* **Work required**: Print out the entries exactly, and include each one.

* **Material to process**:

/-- A zone buffer takes effect (R358): ZONE_OFFSET at the next crossing of billing calendar 0, or at once when it is unset. -/
def applyZone (b : Bytes) (s : State) : State :=
  let z := zoneOf s b
  let new := i16 b 0
  let s := saveOpt (fun o => { o with zone := z, zoneBuf := b, nextZone := if new = z.zone then none else some new }) (onTm (fun t => { t with zone := z }) s)
  if new != z.zone && (s.opt.cals.getD 0 BillCal.reset).kind = 0 then
    (if isStandby s then saveOpt (fun o => { o with zone := { o.zone with zone := new }, nextZone := none }) (onTm (fun t => { t with zone := { t.zone with zone := new } }) s)
     else changeZone new (taiSec s) s)
  else s

/-- ZONE is sent after each TIME_ZONE_SET on the designated member (R384). -/
def announceZone (b : Bytes) (s : State) : State := if isDesignated s then broadcast 0x32 b s else s

/-- TIME_ZONE_SET. -/
def execTimeZoneSet (d : Nat) (s : State) : Out :=
  .next (hostCmd 0x62 d (fun b => [addrCheck b 24 16]) (fun x s =>
    match x.input with
    | none => s
    | some b =>
      match zoneFault b with
      | some o => finish d 0x21 o [] s
      | none => if mayAppend s || isStandby s then finishOk d [] (announceZone b (applyZone b s)) else s) s)

/-- The TIME_READ buffer. -/
def timeReadBytes (s : State) : Bytes :=
  let fromMaster := s.tm.master.any (·.utcValid)
  toLE 8 (stamp s) ++ [BitVec.ofNat 8 s.tm.st, BitVec.ofNat 8 s.tm.cfg.source,
    BitVec.ofNat 8 (b2n (clockValid s) + 2 * b2n s.rs.servoCold + 4 * b2n fromMaster + 8 * b2n (leapPending s).isSome),
    BitVec.ofNat 8 ((s.tm.master.map (·.port)).getD 0xFF)] ++ toLE 4 (errUs s) ++ toLE 8 (ofInt 64 s.tm.theta) ++
    toLE 8 (ofInt 64 s.tm.pathDelay) ++ toLE 4 (ofInt 32 (rateNow s.tm / 65536)) ++ toLE 2 (ofInt 16 (utcOffset s)) ++ toLE 2 0 ++
    toLE 8 ((s.tm.master.map (·.gm)).getD 0) ++ List.replicate 16 0

/-- TIME_READ. -/
def execTimeRead (d : Nat) (s : State) : Out :=
  .next (hostCmd 0x64 d (fun b => [addrCheck b 24 64]) (fun x s => finishOk d [] (putOut d (u64 x.bytes 24) (timeReadBytes s) s)) s)

/-- TIME_STATS. -/
def execTimeStats (d : Nat) (s : State) : Out :=
  .next (statsCmd 0x65 d 64 (fun s => s.tm.stats) (fun s => cntClear 8 (onTm (fun t => { t with stats := List.replicate 12 0 }) s))
    (fun _ => []) s)

/-- TIME_NOW_NS_READ (R484): the seconds are latched. -/
def execTimeNowNsRead (s : State) : Out :=
  .next (if isUp s 10 then onTm (fun t => { t with latched := (t.counter / 1000000000 % 2 ^ 48).toNat }) s else s)

end Sys2Proof.Machine
end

* **Written response**:
/-- A zone buffer takes effect (R358): ZONE_OFFSET at the next crossing of billing calendar 0, or at once when it is unset. -/
def applyZone (b : Bytes) (s : State) : State :=
  let z := zoneOf s b
  let new := i16 b 0
  let s := saveOpt (fun o => { o with zone := z, zoneBuf := b, nextZone := if new = z.zone then none else some new }) (onTm (fun t => { t with zone := z }) s)
  if new != z.zone && (s.opt.cals.getD 0 BillCal.reset).kind = 0 then
    (if isStandby s then saveOpt (fun o => { o with zone := { o.zone with zone := new }, nextZone := none }) (onTm (fun t => { t with zone := { t.zone with zone := new } }) s)
     else changeZone new (taiSec s) s)
  else s

/-- ZONE is sent after each TIME_ZONE_SET on the designated member (R384). -/
def announceZone (b : Bytes) (s : State) : State := if isDesignated s then broadcast 0x32 b s else s

/-- TIME_ZONE_SET. -/
def execTimeZoneSet (d : Nat) (s : State) : Out :=
  .next (hostCmd 0x62 d (fun b => [addrCheck b 24 16]) (fun x s =>
    match x.input with
    | none => s
    | some b =>
      match zoneFault b with
      | some o => finish d 0x21 o [] s
      | none => if mayAppend s || isStandby s then finishOk d [] (announceZone b (applyZone b s)) else s) s)

/-- The TIME_READ buffer. -/
def timeReadBytes (s : State) : Bytes :=
  let fromMaster := s.tm.master.any (·.utcValid)
  toLE 8 (stamp s) ++ [BitVec.ofNat 8 s.tm.st, BitVec.ofNat 8 s.tm.cfg.source,
    BitVec.ofNat 8 (b2n (clockValid s) + 2 * b2n s.rs.servoCold + 4 * b2n fromMaster + 8 * b2n (leapPending s).isSome),
    BitVec.ofNat 8 ((s.tm.master.map (·.port)).getD 0xFF)] ++ toLE 4 (errUs s) ++ toLE 8 (ofInt 64 s.tm.theta) ++
    toLE 8 (ofInt 64 s.tm.pathDelay) ++ toLE 4 (ofInt 32 (rateNow s.tm / 65536)) ++ toLE 2 (ofInt 16 (utcOffset s)) ++ toLE 2 0 ++
    toLE 8 ((s.tm.master.map (·.gm)).getD 0) ++ List.replicate 16 0

/-- TIME_READ. -/
def execTimeRead (d : Nat) (s : State) : Out :=
  .next (hostCmd 0x64 d (fun b => [addrCheck b 24 64]) (fun x s => finishOk d [] (putOut d (u64 x.bytes 24) (timeReadBytes s) s)) s)

/-- TIME_STATS. -/
def execTimeStats (d : Nat) (s : State) : Out :=
  .next (statsCmd 0x65 d 64 (fun s => s.tm.stats) (fun s => cntClear 8 (onTm (fun t => { t with stats := List.replicate 12 0 }) s))
    (fun _ => []) s)

/-- TIME_NOW_NS_READ (R484): the seconds are latched. -/
def execTimeNowNsRead (s : State) : Out :=
  .next (if isUp s 10 then onTm (fun t => { t with latched := (t.counter / 1000000000 % 2 ^ 48).toNat }) s else s)

end Sys2Proof.Machine
end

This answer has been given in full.